-- ==== Sys2Proof/Tests/Slice0.lean ====
section
/-! SUPPORT. Tests: ill-formed terms that the checks refuse, words written out from the spec's encodings, the spec's
vectors (95_test_vectors.md, named V-..) on one command each, and for every obligation with hypotheses a witness that
meets them. -/

namespace Sys2Proof.Tests

open Sys2Proof Sys2Proof.Machine

-- One theorem after another: side by side, the kernel's evaluations ask for more threads than a sandbox gives.
set_option Elab.async false

/-! ## Helpers -/

/-- The two configurations of 92_eei_decisions.md D23, by short names. -/
abbrev ref : Config := Config.refcfg
abbrev alt : Config := Config.altcfg

/-- A block after reset with these bytes in `buf`. -/
def holding (c : Config) (bytes : List Byte) : State := { State.resetWith c with buf := bytes }

/-- What `DECODE_NEXT` leaves of a block: `RES`, `REASON`, the kind, type, payload and checksum byte captured, `buf`. -/
structure Seen where
  res : Res
  reason : Reason
  frame : Option (Kind × Byte × List Byte × Byte)
  buf : List Byte
  deriving DecidableEq, Repr

/-- That, of an outcome; none of a stop. -/
def seen : Out → Option Seen
  | .next t => some ⟨t.res, t.reason, t.capture.map fun f => (f.fKind, f.fType, f.fPay, f.fCk), t.buf⟩
  | .fault _ => none
  | .refused _ => none

/-- `DECODE` on these bytes. -/
def decodes (c : Config) (bytes : List Byte) : Option Seen := seen (exec .decodeNext (holding c bytes))

/-- The state an outcome leads to, a block after reset where it stops. -/
def nextOf (o : Out) : State :=
  match o with
  | .next t => t
  | .fault _ => State.reset
  | .refused _ => State.reset

/-- A block in use under `ALTCFG`: a full buffer with `OVF` set, a captured `ACK` frame, an encoded `TEMP_REPORT`. -/
def busy : State :=
  { State.resetWith alt with
    buf := List.replicate 36 0
    res := .frame
    capture := some ⟨0xFC, 0x04, 0, [], 0xFC, .ack⟩
    ovf := true
    txRes := .ok
    transmit := some ⟨5, [0xFC, 0x02, 0x01, 0x15, 0xE8]⟩
    response := some .dropped }

/-- `busy` with these commands, in the numbers of R84, presented one after another. -/
def asked (code : BitVec 3) (operands : List Byte) : State := { busy with port := [[⟨code, operands⟩]] }

/-! ## Smoke: what the checks refuse -/

theorem test_refcfg_wf : ref.wf = true := by decide +kernel
theorem test_altcfg_wf : alt.wf = true := by decide +kernel

/-- R6, a fold that is no bijection. -/
theorem test_cfg_constant_fold_refused : ({ ref with ckFold := foldTable fun _ => 0 } : Config).wf = false := by
  decide +kernel

/-- R6, two equal type bytes, each pair of neighbours and the outermost. -/
theorem test_cfg_equal_types_refused :
    ({ ref with typeTemp := ref.typeConnect } : Config).wf = false ∧
    ({ ref with typeStatus := ref.typeTemp } : Config).wf = false ∧
    ({ ref with typeAck := ref.typeStatus } : Config).wf = false ∧
    ({ ref with typeAck := ref.typeConnect } : Config).wf = false := by decide +kernel

/-- R6, each minimum above `MAX_LEN`. -/
theorem test_cfg_minimum_above_maximum_refused :
    ({ alt with minConnect := 33 } : Config).wf = false ∧ ({ alt with minTemp := 33 } : Config).wf = false ∧
    ({ alt with minStatus := 33 } : Config).wf = false ∧ ({ alt with minAck := 33 } : Config).wf = false ∧
    ({ alt with minUnknown := 33 } : Config).wf = false ∧ ({ alt with minUnknown := 32 } : Config).wf = true := by
  decide +kernel

/-- R6, `MAX_LEN` above 255. -/
theorem test_cfg_maximum_above_255_refused : ({ ref with maxLen := 256 } : Config).wf = false := by decide +kernel

/-- R6, a buffer too small for the longest frame, at the boundary. -/
theorem test_cfg_small_buffer_refused :
    ({ alt with bufCap := 35 } : Config).wf = false ∧ ({ alt with bufCap := 36 } : Config).wf = true := by
  decide +kernel

/-- A frame row with one payload byte too many, each kind. -/
theorem test_wf_overlong_payload_refused :
    (Instr.connect (List.replicate 33 0) 0).wf alt = false ∧
    (Instr.tempReport (List.replicate 33 0) 0).wf alt = false ∧
    (Instr.statusReport (List.replicate 33 0) 0).wf alt = false ∧
    (Instr.ack (List.replicate 33 0) 0).wf alt = false ∧
    (Instr.unknown 0x7E (List.replicate 33 0) 0).wf alt = false ∧
    (Instr.unknown 0x7E (List.replicate 32 0) 0).wf alt = true := by decide +kernel

/-- A frame of kind `UNKNOWN` with the type byte of another kind, each. -/
theorem test_wf_unknown_of_a_known_type_refused :
    (Instr.unknown 1 [] 0).wf ref = false ∧ (Instr.unknown 2 [] 0).wf ref = false ∧
    (Instr.unknown 3 [] 0).wf ref = false ∧ (Instr.unknown 4 [] 0).wf ref = false ∧
    (Instr.unknown 5 [] 0).wf ref = true := by decide +kernel

/-! ## Words written out -/

/-- R84, R86: the five commands, code in binary. -/
theorem test_decode_commands :
    decode ref (.command ⟨0b000, []⟩) = .ok .nop ∧
    decode ref (.command ⟨0b001, []⟩) = .ok .reset ∧
    decode ref (.command ⟨0b010, [0b00010101]⟩) = .ok (.push 0x15) ∧
    decode ref (.command ⟨0b011, []⟩) = .ok .decodeNext ∧
    decode ref (.command ⟨0b100, [0b00000010, 0b00010101]⟩) = .ok (.encode 0x02 [0x15]) := by decide +kernel

/-- R71, D23: a frame of each kind, start, type, length, payload, checksum, in bits. -/
theorem test_decode_frames :
    decode ref (.frame [0b11111100, 0b00000001, 0b00000000, 0b11111101]) = .ok (.connect [] 0xFD) ∧
    decode ref (.frame [0b11111100, 0b00000010, 0b00000001, 0b00010101, 0b00010100]) =
      .ok (.tempReport [0x15] 0x14) ∧
    decode ref (.frame [0b11111100, 0b00000011, 0b00000000, 0b11111111]) = .ok (.statusReport [] 0xFF) ∧
    decode ref (.frame [0b11111100, 0b00000100, 0b00000000, 0b00000000]) = .ok (.ack [] 0x00) ∧
    decode ref (.frame [0b11111100, 0b01111110, 0b00000010, 0b10101010, 0b10111011, 0b11100001]) =
      .ok (.unknown 0x7E [0xAA, 0xBB] 0xE1) := by decide +kernel

/-- R84, R86: what is no command, rejected by name. -/
theorem test_decode_rejects_commands :
    decode ref (.command ⟨5, []⟩) = .error (.command (.reservedCode 5)) ∧
    decode ref (.command ⟨6, [1]⟩) = .error (.command (.reservedCode 6)) ∧
    decode ref (.command ⟨7, []⟩) = .error (.command (.reservedCode 7)) ∧
    decode ref (.command ⟨0, [0]⟩) = .error (.command (.operandShape 0)) ∧
    decode ref (.command ⟨2, []⟩) = .error (.command (.operandShape 2)) ∧
    decode ref (.command ⟨2, [1, 2]⟩) = .error (.command (.operandShape 2)) ∧
    decode ref (.command ⟨4, []⟩) = .error (.command (.operandShape 4)) := by decide +kernel

/-- R85, R122, R123, R126, R127: what is no frame, rejected by name. -/
theorem test_decode_rejects_frames :
    decode alt (.frame []) = .error (.frame .empty) ∧
    decode alt (.frame [0xFD, 0x02, 0x00, 0xFE]) = .error (.frame .notStart) ∧
    decode alt (.frame [0xFC, 0x02]) = .error (.frame .headerIncomplete) ∧
    decode alt (.frame [0xFC, 0x02, 0x21, 0x00]) = .error (.frame .lengthRange) ∧
    decode alt (.frame [0xFC, 0x02, 0x00]) = .error (.frame .bodyIncomplete) ∧
    decode alt (.frame [0xFC, 0x02, 0x00, 0xFE, 0x00]) = .error (.frame .trailingBytes) := by decide +kernel

/-! ## The checksum unit and the dispatch table -/

/-- V-CK-1, V-CK-2. -/
theorem test_checksum :
    sum8 [] = 0x00 ∧ sum8 [0xFC, 0x04, 0x00] = 0x00 ∧ sum8 [0xFC, 0x02, 0x01, 0x15] = 0x14 ∧
    sum8 [0xFC, 0x03, 0x06, 0x01, 0x03, 0x14, 0, 0, 0] = 0x1D ∧
    sum8 ([0xFC, 0x00, 0xFF] ++ List.replicate 255 0xFF) = 0xFC ∧
    checksum ref [0xFC, 0x04, 0x01, 0x10] = 0x11 ∧ checksum alt [0xFC, 0x04, 0x01, 0x10] = 0xEB ∧
    checksum alt [0xFC, 0x02, 0x00] = 0xFE := by decide +kernel

/-- V-DI-1. -/
theorem test_kind :
    kindOf ref 1 = .connect ∧ kindOf ref 2 = .tempReport ∧ kindOf ref 3 = .statusReport ∧ kindOf ref 4 = .ack ∧
    kindOf ref 0 = .unknown ∧ kindOf ref 5 = .unknown ∧ kindOf ref 0xFC = .unknown := by decide +kernel

/-! ## One command each -/

/-- V-CM-1 on a block in use: all but the response stays. -/
theorem test_nop : nextOf (exec .nop busy) = { busy with response := some .done } := rfl

/-- V-CM-2, P4 step 13: `OVF`, the results and the buffer are cleared. -/
theorem test_reset : nextOf (exec .reset busy) = { State.resetWith alt with response := some .done } := rfl

/-- V-CM-3: the 36th byte fits, the 37th is dropped. -/
theorem test_push :
    exec (.push 0x11) (holding alt (List.replicate 35 0)) =
      .next { holding alt (List.replicate 35 0 ++ [0x11]) with response := some .pushed } ∧
    exec (.push 0x11) (holding alt (List.replicate 36 0)) =
      .next { holding alt (List.replicate 36 0) with ovf := true, response := some .dropped } := ⟨rfl, rfl⟩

**What this task involves**
Would you print exactly and only the lines of the material above that run from the line with "written out -/" through the line with "decode ref (.command ⟨0b010, [0b00010101]⟩)", both included?

**Exercise output**
/-! ## Words written out -/

/-- R84, R86: the five commands, code in binary. -/
theorem test_decode_commands :
    decode ref (.command ⟨0b000, []⟩) = .ok .nop ∧
    decode ref (.command ⟨0b001, []⟩) = .ok .reset ∧
    decode ref (.command ⟨0b010, [0b00010101]⟩) = .ok (.push 0x15) ∧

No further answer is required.